= Plymouth Mail robbery =

1962 cash heist in Massachusetts

The Plymouth Mail robbery, or what the press dubbed "The Great Plymouth Mail Truck Robbery" was, at the time of its occurrence, the largest cash heist of all time. On August 14, 1962, two gunmen stopped a U.S. Mail truck that was delivering $1.5 million in small bills from Cape Cod to the Federal Reserve Bank in Boston, Massachusetts. The hijacking occurred on Route 3 in Plymouth, Massachusetts. The two robbers, dressed as police officers and brandishing submachine guns, tied up the driver of the truck and the guard and drove the truck themselves to places unknown, where the money was dropped off in several places. The truck and its two tied-up occupants were abandoned in Randolph, Massachusetts, alongside Route 128.

For five years the United States Postal Inspection Service as well as the FBI intensively combed New England for leads in the robbery, but were frustrated at the lack of evidence. Authorities even at one time offered a $150,000 or 10% of the amount recovered (Federal Reserve Bank of Boston) cash reward in addition to the $50,000 Postmaster General reward for information leading to the conviction of those responsible for the caper, even going so far as to deem any suspect killed in his apprehension to be deemed "convicted" for purposes of the reward. The combination of media, law enforcement, and popular interest in this record-breaking robbery combined for an atmosphere of near-hysteria in the Boston area throughout the early and middle 1960s. Not a few completely uninvolved people were accused of being involved in the heist, with the media loudly proclaiming their guilt even with no evidence or facts to support its claims.

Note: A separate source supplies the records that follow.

/-- The bytes of a value read back as it, modulo their number. -/
theorem leNat_leBytes (n v : Nat) : leNat (leBytes n v) = v % 256 ^ n := by
  induction n generalizing v with
  | zero => simp [leBytes, leNat, Nat.mod_one]
  | succ n ih =>
    rw [leBytes, leNat, ih, Nat.pow_succ', Nat.mod_mul]
    simp

theorem leNat_lt (bs : List Byte) : leNat bs < 256 ^ bs.length := by
  induction bs with
  | nil => simp [leNat]
  | cons b bs ih =>
    have := b.isLt
    simp only [leNat, List.length_cons, Nat.pow_succ]
    omega

/-- A value is fixed by its bytes. -/
theorem leBytes_leNat (bs : List Byte) : leBytes bs.length (leNat bs) = bs := by
  induction bs with
  | nil => rfl
  | cons b bs ih =>
    have hb := b.isLt
    have h1 : (b.toNat + 256 * leNat bs) / 256 = leNat bs := by omega
    simp only [List.length_cons, leBytes, leNat, h1, ih]
    congr 1
    apply BitVec.eq_of_toNat_eq
    simp [BitVec.toNat_ofNat]
    omega

/-- The value read byte by byte is the wrapped load. -/
theorem leValue_eq (b : BusState) (W addr n : Nat) : b.leValue W addr n = leNat (b.loadWrapped W addr n) := by
  induction n generalizing addr with
  | zero => rfl
  | succ n ih => simp only [BusState.leValue, BusState.loadWrapped, leNat, ih]

theorem leValue_lt (b : BusState) (W addr n : Nat) : b.leValue W addr n < 256 ^ n := by
  induction n generalizing addr with
  | zero => simp [BusState.leValue]
  | succ n ih =>
    have := (b.byteAt (addr % W)).isLt
    have := ih (addr + 1)
    simp only [BusState.leValue, Nat.pow_succ]
    omega

/-- A store leaves its bytes and no others. -/
theorem stored_storedAt {b : BusState} {W addr n : Nat} {v : Word} (h : Memory.wf b.mem) :
    storedAt b (b.stored W addr n v) W addr n v := by
  refine ⟨fun k hk hl => ?_, fun a ha => ?_, storeWrapped_frame ..⟩
  · have hk' : k < (leBytes n v.toNat).length := by simpa using hk
    rw [BusState.stored, byteAt_storeWrapped_same h hk' (by simpa using hl)]
    exact leBytes_getElem n v.toNat k hk'
  · exact byteAt_storeWrapped_other h (by simpa using ha)

theorem stored_wf {b : BusState} {W addr n : Nat} {v : Word} (h : Memory.wf b.mem) :
    Memory.wf (b.stored W addr n v).mem := storeWrapped_wf h

@[simp] theorem stored_events (b : BusState) (W addr n : Nat) (v : Word) : (b.stored W addr n v).events = b.events :=
  storeWrapped_events ..
@[simp] theorem stored_probes (b : BusState) (W addr n : Nat) (v : Word) : (b.stored W addr n v).probes = b.probes :=
  storeWrapped_probes ..
@[simp] theorem stored_windows (b : BusState) (W addr n : Nat) (v : Word) : (b.stored W addr n v).windows = b.windows :=
  storeWrapped_windows ..
@[simp] theorem stored_aliasSize (b : BusState) (W addr n : Nat) (v : Word) :
    (b.stored W addr n v).aliasSize = b.aliasSize := storeWrapped_aliasSize ..
@[simp] theorem stored_place (b : BusState) (W addr n : Nat) (v : Word) (x : Nat) :
    (b.stored W addr n v).place x = b.place x := storeWrapped_place ..

/-! ## Linear reads and writes -/

theorem liftBus_of {α : Type} {x : BusOp α} {o o' : Outside} {v : α} (h : x o = .ok v o') :
    liftBus x o = .ok v o' := by simp only [liftBus, h]

theorem liftBus_stop {α : Type} {x : BusOp α} {o o' : Outside} {f : BusFault} (h : x o = .error f o') :
    liftBus x o = .error (busFaultStop f) o' := by simp only [liftBus, h]

/-- `ReadBytes` with no fault and no device in its way (rule R86). -/
theorem readBytes_ready {s : State} {addr n : Nat} (h : s.bus.quietRead s.window addr n) :
    s.readBytes addr n s.toOutside = .ok (s.linValue addr n) s.toOutside := by
  rw [State.linValue, leValue_eq]
  exact bind_of (liftBus_of (readBytesCalls_quiet (window_pos _) h)) rfl

/-- `MemRead` and `ReadBytes` read the same value. -/
theorem readBytes_eq_memRead (s : Cpu) (addr n : Nat) (o : Outside) : s.readBytes addr n o = s.memRead addr n o := by
  have h : liftBus (readAll (readBytesCalls s.window addr n)) = liftBus (readAll (memReadCalls s.window addr n)) := by
    funext o
    simp only [liftBus, readAll_memReadCalls]
  rw [Cpu.readBytes, Cpu.memRead, h]

/-- `MemRead` with no fault and no device in its way (rule R86). -/
theorem memRead_ready {s : State} {addr n : Nat} (h : s.bus.quietRead s.window addr n) :
    s.memRead addr n s.toOutside = .ok (s.linValue addr n) s.toOutside := by
  rw [← readBytes_eq_memRead]; exact readBytes_ready h

/-- The first piece that faults ends a read, with the outcome of its fault (rules R86, R365). -/
theorem readBytes_fault {s : State} {addr n : Nat} {ps q : List (Nat × Nat)} {p : Nat × Nat} {f : BusFault}
    (hs : s.bus.still) (h : pieces s.window addr n = ps ++ p :: q)
    (hq : ∀ x ∈ ps, s.bus.faultAt .read x.1 x.2 = none) (hf : s.bus.faultAt .read p.1 p.2 = some f) :
    s.readBytes addr n s.toOutside = .error (busFaultStop f) s.toOutside := by
  refine bind_stop (liftBus_stop ?_)
  rw [readBytesCalls, h]
  exact readAll_fault hs hq hf

theorem memRead_fault {s : State} {addr n : Nat} {ps q : List (Nat × Nat)} {p : Nat × Nat} {f : BusFault}
    (hs : s.bus.still) (h : pieces s.window addr n = ps ++ p :: q)
    (hq : ∀ x ∈ ps, s.bus.faultAt .read x.1 x.2 = none) (hf : s.bus.faultAt .read p.1 p.2 = some f) :
    s.memRead addr n s.toOutside = .error (busFaultStop f) s.toOutside := by
  rw [← readBytes_eq_memRead]; exact readBytes_fault hs h hq hf

/-- `MemWrite` with no fault and no device in its way (rule R87). -/
theorem memWriteIn_ready {o : Outside} {ready : Bool} {W addr n : Nat} {v : Word} (hW : 0 < W)
    (h : o.bus.quietWrite W addr n) :
    memWriteIn ready W addr n v o = .ok () { o with bus := o.bus.stored W addr n v } := by
  rw [memWriteIn, wrappedWrite_quiet hW (by simpa using h)]
  rfl

theorem memWrite_ready {s : State} {addr n : Nat} {v : Word} (h : s.bus.quietWrite s.window addr n) :
    s.memWrite addr n v s.toOutside = .ok () { s.toOutside with bus := s.bus.stored s.window addr n v } :=
  memWriteIn_ready (window_pos _) h

/-! ## Checks -/

theorem check_of {b : Bool} {e : Stop} {o : Outside} (h : b = true) : check b e o = .ok () o := by rw [h]; rfl

theorem check_stop {b : Bool} {e : Stop} {o : Outside} (h : b = false) : check b e o = .error e o := by rw [h]; rfl

theorem check_ok {b : Bool} {e : Stop} {u : Unit} {o o' : Outside} (h : check b e o = .ok u o') : b = true := by
  cases b
  · cases h
  · rfl

/-! ## Segment accesses -/

theorem segCheck_ready {m : Mode} {c : SegCache} {off : Word} {n : Nat} {k : SegAccess} {o : Outside}
    (h : segRefusal m c off n k = none) : segCheck m c off n k o = .ok () o := by
  simp only [segCheck, h]; rfl

/-- `SegRead` with nothing in its way (rule R92). -/
theorem segRead_ready {s : State} {r : SegReg} {off : Word} {n : Nat} (h : s.readable r off n) :
    s.segRead r off n s.toOutside = .ok (s.segValue r off n) s.toOutside :=
  bind_of (segCheck_ready h.1) (bind_of (memRead_ready h.2) rfl)

/-- `SegWrite` with nothing in its way (rule R92). -/
theorem segWrite_ready {s : State} {r : SegReg} {off : Word} {n : Nat} {v : Word} (h : s.writable r off n) :
    s.segWrite r off n v s.toOutside
      = .ok () { s.toOutside with bus := s.bus.stored s.window (s.lin r off) n v } :=
  bind_of (segCheck_ready h.1) (memWrite_ready h.2)

/-! ## The stack -/

theorem push_ready {s : State} {v : Word} {n : Nat} (h : s.writable .ss (s.spAfterPush n) n) :
    s.push v n s.toOutside = .ok (s.setSp (s.spAfterPush n))
      { s.toOutside with bus := s.bus.stored s.window (s.lin .ss (s.spAfterPush n)) n v } :=
  bind_of (segWrite_ready h) rfl

theorem push_ok {s t : Cpu} {v : Word} {n : Nat} {o o' : Outside} (h : s.push v n o = .ok t o') :
    t = s.setSp (s.spAfterPush n) := by
  obtain ⟨_, _, -, h⟩ := bind_ok h
  cases h
  rfl

theorem pop_ready {s : State} {n : Nat} (h : s.readable .ss s.sp n) :
    s.pop n s.toOutside = .ok (s.segValue .ss s.sp n, s.setSp (s.spPlus n)) s.toOutside :=
  bind_of (segRead_ready h) rfl

theorem pop_ok {s : Cpu} {n : Nat} {p : Word × Cpu} {o o' : Outside} (h : s.pop n o = .ok p o') :
    p.2 = s.setSp (s.spPlus n) := by
  obtain ⟨_, _, -, h⟩ := bind_ok h
  cases h
  rfl
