/-! ### The whole instruction -/

theorem parsePrefixes_reads (bs : List Byte) : ∀ {p q : Prefixes} {rest : List Byte},
    parsePrefixes p bs = .ok (q, rest) → ∃ c b t, bs = c ++ rest ∧ rest = b :: t ∧ prefixOf b.toNat = none ∧
      (∀ r, parsePrefixes p (c ++ b :: r) = .ok (q, b :: r)) ∧
      (q.repne = false → p.repne = false ∧ c.length + p.opSize.toNat + p.addrSize.toNat + p.seg.isSome.toNat + p.rep.toNat =
        q.opSize.toNat + q.addrSize.toNat + q.seg.isSome.toNat + q.rep.toNat) := by
  induction bs with
  | nil => intro p q rest h; simp [parsePrefixes] at h
  | cons b bs ih =>
    intro p q rest h
    rw [parsePrefixes] at h
    cases hp : prefixOf b.toNat with
    | none =>
      simp only [hp, Except.ok.injEq, Prod.mk.injEq] at h
      obtain ⟨rfl, rfl⟩ := h
      exact ⟨[], b, bs, rfl, rfl, hp, fun r => parsePrefixes_stop p b r hp, fun h => ⟨h, by simp⟩⟩
    | some x =>
      have step : ∀ {p' : Prefixes}, parsePrefixes p' bs = .ok (q, rest) →
          (∀ l, parsePrefixes p (b :: l) = parsePrefixes p' l) →
          (p'.repne = false → p.repne = false ∧ 1 + p.opSize.toNat + p.addrSize.toNat + p.seg.isSome.toNat + p.rep.toNat =
            p'.opSize.toNat + p'.addrSize.toNat + p'.seg.isSome.toNat + p'.rep.toNat) →
          ∃ c b2 t, b :: bs = c ++ rest ∧ rest = b2 :: t ∧ prefixOf b2.toNat = none ∧
            (∀ r, parsePrefixes p (c ++ b2 :: r) = .ok (q, b2 :: r)) ∧
            (q.repne = false → p.repne = false ∧
              c.length + p.opSize.toNat + p.addrSize.toNat + p.seg.isSome.toNat + p.rep.toNat =
              q.opSize.toNat + q.addrSize.toNat + q.seg.isSome.toNat + q.rep.toNat) := by
        intro p' h1 h2 h3
        obtain ⟨c, b2, t, e1, e2, e3, e4, e5⟩ := ih h1
        refine ⟨b :: c, b2, t, by rw [e1]; rfl, e2, e3, fun r => by rw [List.cons_append, h2, e4], fun hq => ?_⟩
        obtain ⟨f1, f2⟩ := e5 hq
        obtain ⟨g1, g2⟩ := h3 f1
        refine ⟨g1, ?_⟩
        rw [List.length_cons]; omega
      cases x <;> simp only [hp] at h
      case lock => cases h
      all_goals
        split at h
        · cases h
        · rename_i hc
          refine step h (fun l => by rw [parsePrefixes]; simp only [hp, if_neg hc]) ?_
          intro hr
          revert hr hc
          rcases p with ⟨p1, p2, p3, p4, p5⟩
          cases p1 <;> cases p2 <;> cases p3 <;> cases p4 <;> cases p5 <;> simp

theorem parseRex_reads {dm : DecodeMode} {bs rest : List Byte} {x : Option Rex} (h : parseRex dm bs = (x, rest))
    (hr : rest ≠ []) :
    ∃ c, bs = c ++ rest ∧ c.length = x.isSome.toNat ∧ (x.isNone = true ∨ dm = .long) ∧
      ∀ r, r.head? = rest.head? → parseRex dm (c ++ r) = (x, r) := by
  cases bs with
  | nil => cases h; exact absurd rfl hr
  | cons b t =>
    rw [parseRex] at h
    split at h <;> rename_i hb <;> cases h
    · refine ⟨[b], rfl, rfl, .inr (by simp only [Bool.and_eq_true, decide_eq_true_eq] at hb; exact hb.1), fun r _ => ?_⟩
      rw [List.cons_append, parseRex, if_pos hb]; rfl
    · refine ⟨[], rfl, rfl, .inl rfl, fun r hh => ?_⟩
      cases r with
      | nil => simp at hh
      | cons b' t' =>
        simp only [List.head?_cons, Option.some.injEq] at hh
        subst hh
        rw [List.nil_append, parseRex, if_neg hb]

/-- Is the row selected by the `reg` field of ModRM? -/
def Opcode.isGroup : Opcode → Bool
  | .grp .. | .twoGrp .. => true
  | _ => false

theorem parseOpcode_reads {bs rest : List Byte} {o : Opcode} {p : Nat} (h : parseOpcode bs = .ok (o, p, rest)) :
    ∃ c, bs = c ++ rest ∧ c.length = o.len ∧
      ∀ r, (o.isGroup = true → r.head? = rest.head?) → parseOpcode (c ++ r) = .ok (o, p, r) := by
  have group : ∀ {l r : List Byte} {m : Nat}, peek1 l = .ok m → r.head? = l.head? → peek1 r = .ok m := by
    intro l r m h1 h2
    obtain ⟨b, t, rfl, rfl⟩ := peek1_ok h1
    cases r with
    | nil => simp at h2
    | cons b' t' => simp only [List.head?_cons, Option.some.injEq] at h2; subst h2; rfl
  unfold parseOpcode at h
  obtain ⟨⟨b, r1⟩, h1, h⟩ := bind_ok h
  obtain ⟨c1, e1, e2, e3⟩ := take1_reads h1
  simp only [] at h
  split at h <;> rename_i hb
  · obtain ⟨⟨c, r2⟩, h2, h⟩ := bind_ok h
    obtain ⟨c2, f1, f2, f3⟩ := take1_reads h2
    simp only [] at h
    have hb' : bs = (c1 ++ c2) ++ r2 := by rw [e1, f1, List.append_assoc]
    split at h <;> rename_i hg
    · obtain ⟨m, h3, h⟩ := bind_ok h
      cases h
      refine ⟨c1 ++ c2, hb', by simp [e2, f2, Opcode.len], fun r hh => ?_⟩
      unfold parseOpcode
      rw [List.append_assoc, e3]
      simp only [Bind.bind, Except.bind, hb, if_true, f3, hg, group h3 (hh rfl)]; rfl
    · cases h
      refine ⟨c1 ++ c2, hb', by simp [e2, f2, Opcode.len], fun r hh => ?_⟩
      unfold parseOpcode
      rw [List.append_assoc, e3]
      simp only [Bind.bind, Except.bind, hb, if_true, f3, hg, Bool.false_eq_true, if_false]; rfl
  · split at h <;> rename_i hg
    · obtain ⟨m, h3, h⟩ := bind_ok h
      cases h
      refine ⟨c1, e1, by simp [e2, Opcode.len], fun r hh => ?_⟩
      unfold parseOpcode
      rw [e3]
      simp only [Bind.bind, Except.bind, hb, if_false, hg, if_true, group h3 (hh rfl)]; rfl
    · split at h <;> rename_i hq
      all_goals
        cases h
        refine ⟨c1, e1, by simp [e2, Opcode.len], fun r hh => ?_⟩
        unfold parseOpcode
        rw [e3]
        simp only [Bind.bind, Except.bind, hb, if_false, hg, hq, Bool.false_eq_true, if_true]; rfl

theorem group_len (i : Instr) (e : Enc) (h : i.opcode.isGroup = true) : 0 < i.operands.len e := by
  cases i <;> first | exact Bool.noConfusion h | (simp only [Instr.operands, Operands.len]; omega)

end Sys2Proof
end

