-- ==== Sys2Proof/Laws/Reach.lean ====
section
/-! SUPPORT. What the operations of an instruction may do outside the CPU, whatever they end in: `Outside.Reaches`. -/

namespace Sys2Proof.Machine

theorem Outside.Reaches.refl (o : Outside) : o.Reaches o :=
  ⟨⟨[], rfl, by simp⟩, ⟨[], rfl⟩, ⟨[], rfl⟩, Nat.le_refl _, rfl, rfl, id⟩

theorem Outside.Reaches.trans {o p q : Outside} (h : o.Reaches p) (k : p.Reaches q) : o.Reaches q := by
  obtain ⟨⟨u, h1, h2⟩, ⟨x, hx⟩, ⟨l, h3⟩, h4, h5, h6, h7⟩ := h
  obtain ⟨⟨v, k1, k2⟩, ⟨y, ky⟩, ⟨m, k3⟩, k4, k5, k6, k7⟩ := k
  exact ⟨⟨u ++ v, by rw [h1, k1, List.append_assoc], by rw [k2, h2]; simp⟩, ⟨x ++ y, by rw [hx, ky, List.append_assoc]⟩,
    ⟨m ++ l, by rw [k3, h3, List.append_assoc]⟩, Nat.le_trans h4 k4, k5.trans h5, k6.trans h6, fun h => k7 (h7 h)⟩

/-- What an operation leaves outside the CPU. -/
def left {ε α : Type} : EStateM.Result ε Outside α → Outside
  | .ok _ o => o
  | .error _ o => o

/-- The operation only does what bus operations may do, whether it answers or stops. -/
structure Reaching {ε α : Type} (x : EStateM ε Outside α) : Prop where
  reaches : ∀ o : Outside, o.Reaches (left (x o))

theorem Reaching.pure {ε α : Type} (a : α) : Reaching (pure a : EStateM ε Outside α) :=
  ⟨fun o => .refl o⟩

theorem Reaching.throw {ε α : Type} (e : ε) : Reaching (throw e : EStateM ε Outside α) :=
  ⟨fun o => .refl o⟩

theorem Reaching.bind {ε α β : Type} {x : EStateM ε Outside α} {f : α → EStateM ε Outside β} (hx : Reaching x)
    (hf : ∀ a, Reaching (f a)) : Reaching (x >>= f) := by
  refine ⟨fun o => ?_⟩
  have h := hx.reaches o
  cases hr : x o with
  | error e p => rw [bind_stop hr]; rwa [hr] at h
  | ok a p =>
    rw [bind_of hr rfl]
    rw [hr] at h
    exact h.trans ((hf a).reaches p)

theorem Reaching.ite {ε α : Type} {c : Prop} [Decidable c] {x y : EStateM ε Outside α} (hx : Reaching x)
    (hy : Reaching y) : Reaching (if c then x else y) := by
  split
  · exact hx
  · exact hy

theorem Reaching.ok {ε α : Type} {x : EStateM ε Outside α} (h : Reaching x) {a : α} {o p : Outside}
    (hx : x o = .ok a p) : o.Reaches p := by
  have := h.reaches o
  rwa [hx] at this

theorem Reaching.stop {ε α : Type} {x : EStateM ε Outside α} (h : Reaching x) {e : ε} {o p : Outside}
    (hx : x o = .error e p) : o.Reaches p := by
  have := h.reaches o
  rwa [hx] at this

/-! ## Bus operations -/

/-- What an operation itself may do to the bus. -/
theorem served_frame (b : BusState) (c : BusCall) : ∃ mem made draws,
    b.served c = { b with mem := mem, log := made ++ b.log, ioDraws := b.ioDraws + draws } := by
  have hw : ∀ a bs, b.writeRange a bs = { b with mem := (b.writeRange a bs).mem } := by
    intro a bs
    induction bs generalizing b a with
    | nil => rfl
    | cons v bs ih => rw [BusState.writeRange, ih]; rfl
  simp only [BusState.served]
  split
  · exact ⟨_, [], 0, rfl⟩
  · split
    · cases c <;> simp only [BusState.after]
      case write a bs => exact ⟨_, [], 0, hw _ _⟩
      case writeBytes a bs => exact ⟨_, [], 0, hw _ _⟩
      case ioRead => exact ⟨_, [], 1, rfl⟩
      case ioWrite => exact ⟨_, [_], 0, rfl⟩
      all_goals exact ⟨_, [], 0, rfl⟩
    · split <;> first | exact ⟨_, [], 0, rfl⟩ | exact ⟨_, [_], 0, rfl⟩

theorem served_reaches (o : Outside) (c : BusCall) :
    o.Reaches { bus := (o.bus.served c).settle, external := o.external ++ o.bus.nextEvent.vectors } := by
  obtain ⟨mem, made, draws, hs⟩ := served_frame o.bus c
  refine ⟨⟨o.bus.events.take 1, ?_, ?_⟩, ⟨[], ?_⟩, ⟨made, ?_⟩, ?_, ?_, ?_, fun h => settle_wf (served_wf c h)⟩
  · simp only [BusState.settle, hs]
    cases o.bus.events <;> rfl
  · simp only [BusState.nextEvent]
    cases o.bus.events <;> simp
  all_goals simp [BusState.settle, hs]

theorem afterCall_reaches (o : Outside) (c : BusCall) : o.Reaches (o.afterCall c) := by
  simp only [Outside.afterCall]
  split
  · exact served_reaches o c
  · split
    · refine ⟨⟨[], rfl, by simp⟩, ⟨o.bus.probes.take 1, ?_⟩, ⟨[], rfl⟩, Nat.le_refl _, rfl, rfl, id⟩
      simp only [BusState.dropProbe]
      cases o.bus.probes <;> rfl
    · exact .refl o

theorem busCall_reaching (c : BusCall) : Reaching (busCall c) := by
  refine ⟨fun o => ?_⟩
  simp only [busCall]
  cases o.reply c <;> exact afterCall_reaches o c

theorem readAll_reaching (cs : List BusCall) : Reaching (readAll cs) := by
  induction cs with
  | nil => exact .pure _
  | cons c cs ih => exact (busCall_reaching c).bind fun _ => ih.bind fun _ => .pure _

theorem issueAll_reaching (cs : List BusCall) : Reaching (issueAll cs) := by
  induction cs with
  | nil => exact .pure _
  | cons c cs ih => exact (busCall_reaching c).bind fun _ => ih

theorem liftBus_reaching {α : Type} {x : BusOp α} (h : Reaching x) : Reaching (liftBus x) := by
  refine ⟨fun o => ?_⟩
  have := h.reaches o
  simp only [liftBus]
  cases hx : x o <;> rwa [hx] at this

theorem wrappedWrite_reaching (sized ready : Bool) (W addr : Nat) (bs : List Byte) :
    Reaching (wrappedWrite sized ready W addr bs) := by
  refine ⟨fun o => ?_⟩
  simp only [wrappedWrite]
  have h1 := (issueAll_reaching (writeCalls sized W addr bs).1).reaches o
  cases hp : issueAll (writeCalls sized W addr bs).1 o with
  | error f p => rw [hp] at h1; exact h1
  | ok u p =>
    rw [hp] at h1
    have h2 := (issueAll_reaching (writeCalls sized W addr bs).2).reaches p
    simp only
    cases hq : issueAll (writeCalls sized W addr bs).2 p <;> rw [hq] at h2 <;> exact h1.trans h2

theorem memWriteIn_reaching (ready : Bool) (W addr n : Nat) (v : Word) : Reaching (memWriteIn ready W addr n v) := by
  refine ⟨fun o => ?_⟩
  have h := (wrappedWrite_reaching true ready W addr (leBytes n v.toNat)).reaches o
  simp only [memWriteIn]
  cases hw : wrappedWrite true ready W addr (leBytes n v.toNat) o with
  | ok u p => rwa [hw] at h
  | error e p => rw [hw] at h; cases e <;> exact h

theorem check_reaching (b : Bool) (e : Stop) : Reaching (check b e) := .ite (.pure _) (.throw _)

theorem memRead_reaching (s : Cpu) (addr n : Nat) : Reaching (s.memRead addr n) :=
  (liftBus_reaching (readAll_reaching _)).bind fun _ => .pure _

theorem readBytes_reaching (s : Cpu) (addr n : Nat) : Reaching (s.readBytes addr n) :=
  (liftBus_reaching (readAll_reaching _)).bind fun _ => .pure _

theorem segCheck_reaching (m : Mode) (c : SegCache) (off : Word) (n : Nat) (k : SegAccess) :
    Reaching (segCheck m c off n k) := by
  simp only [segCheck]
  split
  · exact .throw _
  · exact .pure _

theorem segRead_reaching (s : Cpu) (r : SegReg) (off : Word) (n : Nat) : Reaching (s.segRead r off n) :=
  (segCheck_reaching ..).bind fun _ => (memRead_reaching ..).bind fun _ => .pure _

theorem segWrite_reaching (s : Cpu) (r : SegReg) (off : Word) (n : Nat) (v : Word) : Reaching (s.segWrite r off n v) :=
  (segCheck_reaching ..).bind fun _ => memWriteIn_reaching ..

theorem push_reaching (s : Cpu) (v : Word) (n : Nat) : Reaching (s.push v n) :=
  (segWrite_reaching ..).bind fun _ => .pure _

theorem stackPeek_reaching (s : Cpu) (k n : Nat) : Reaching (s.stackPeek k n) := segRead_reaching ..

theorem pop_reaching (s : Cpu) (n : Nat) : Reaching (s.pop n) := (segRead_reaching ..).bind fun _ => .pure _

theorem readRM_reaching (s : Cpu) (e : Enc) (w : Width) (o : RM) : Reaching (s.readRM e w o) := by
  cases o with
  | reg r => exact .pure _
  | mem m => exact segRead_reaching ..

theorem readRM8_reaching (s : Cpu) (e : Enc) (o : RM8) : Reaching (s.readRM8 e o) := by
  cases o with
  | reg r => exact .pure _
  | mem m => exact segRead_reaching ..

theorem writeRM_reaching (s : Cpu) (e : Enc) (w : Width) (o : RM) (v : Word) : Reaching (s.writeRM e w o v) := by
  cases o with
  | reg r => exact .pure _
  | mem m => exact (segWrite_reaching ..).bind fun _ => .pure _

theorem writeRM8_reaching (s : Cpu) (e : Enc) (o : RM8) (v : Word) : Reaching (s.writeRM8 e o v) := by
  cases o with
  | reg r => exact .pure _
  | mem m => exact (segWrite_reaching ..).bind fun _ => .pure _

/-! ## Descriptors -/

theorem fetchDescriptor_reaching (s : Cpu) (sel : BitVec 16) : Reaching (s.fetchDescriptor sel) := by
  simp only [Cpu.fetchDescriptor]
  split
  · exact .pure _
  · exact (memRead_reaching ..).bind fun _ => .pure _

theorem fetchSystemDescriptor_reaching (s : Cpu) (sel : BitVec 16) : Reaching (s.fetchSystemDescriptor sel) := by
  simp only [Cpu.fetchSystemDescriptor]
  split
  · exact fetchDescriptor_reaching s sel
  · exact fetchDescriptor_reaching s sel
  · split
    · exact .pure _
    · exact (readBytes_reaching ..).bind fun _ => .pure _

theorem orStop_reaching {x : Op (Option SegCache)} (h : Reaching x) (e : Stop) : Reaching (orStop x e) := by
  refine h.bind fun c => ?_
  cases c
  · exact .throw _
  · exact .pure _

theorem loadData_reaching (s : Cpu) (sel : BitVec 16) : Reaching (s.loadData sel) := by
  refine .ite (.pure _) ((orStop_reaching (fetchDescriptor_reaching ..) _).bind fun _ => ?_)
  exact (check_reaching ..).bind fun _ => (check_reaching ..).bind fun _ => (check_reaching ..).bind fun _ =>
    (check_reaching ..).bind fun _ => .pure _

theorem loadSs_reaching (s : Cpu) (sel : BitVec 16) : Reaching (s.loadSs sel) := by
  refine .ite (.ite (.pure _) (.throw _)) ((check_reaching ..).bind fun _ => ?_)
  exact (orStop_reaching (fetchDescriptor_reaching ..) _).bind fun _ => (check_reaching ..).bind fun _ =>
    (check_reaching ..).bind fun _ => (check_reaching ..).bind fun _ => .pure _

With the five-year federal statute of limitations approaching with no real leads to solve the robbery, the Postal Inspectorate and the Department of Justice stepped up a campaign of near-total surveillance and harassment of all known armed robbers in the Boston area in a frantic effort to obtain clues about the robber's identities. Shortly before the statute of limitations was to expire, a federal grand jury indicted four men and one woman as the perpetrators of this robbery. One of the defendants disappeared right before trial and was never found. The other defendants were acquitted at trial.

To this day the haul of $1.5 million in cash (equivalent to approximately $ in 2023 money) remains undiscovered by the authorities.

Vincent "Fat Vinnie" Teresa, a Boston mobster who served as a lieutenant of Raymond L.S. Patriarca, claimed in his book My Life in the Mafia that John "Red" Kelley was the man who planned the robbery. He allegedly received a generous 80 cents on the dollar when the money was laundered.